Your goal: Would you copy out exactly the lines of the listing below, beginning with the one that contains "apply BitVec.eq_of_toNat_eq" and ending with the last?
---------- Records to use ----------
-- ==== Sys2Proof/Laws/Word.lean ====
section
/-! SUPPORT. Bit vectors as numbers: concatenation is a weighted sum, so that the slices of the machine
meet the plain arithmetic of the statements. -/

namespace Sys2Proof

/-- A concatenation as a number. -/
theorem toNat_append_add {m n : Nat} (a : BitVec m) (b : BitVec n) :
    (a ++ b).toNat = a.toNat * 2 ^ n + b.toNat := by
  rw [BitVec.toNat_append, ← Nat.shiftLeft_add_eq_or_of_lt b.isLt, Nat.shiftLeft_eq]

/-- A slice as a number. -/
theorem toNat_extract {n : Nat} (a : BitVec n) (start len : Nat) :
    (a.extractLsb' start len).toNat = a.toNat / 2 ^ start % 2 ^ len := by
  rw [BitVec.extractLsb'_toNat, Nat.shiftRight_eq_div_pow]

/-- A zero-extended value is the numeral of its number. -/
theorem setWidth_eq_ofNat {m n : Nat} (a : BitVec m) : a.setWidth n = BitVec.ofNat n a.toNat := by
  apply BitVec.eq_of_toNat_eq
  simp

end Sys2Proof
end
----------
Solved problem:
  apply BitVec.eq_of_toNat_eq
  simp

end Sys2Proof
end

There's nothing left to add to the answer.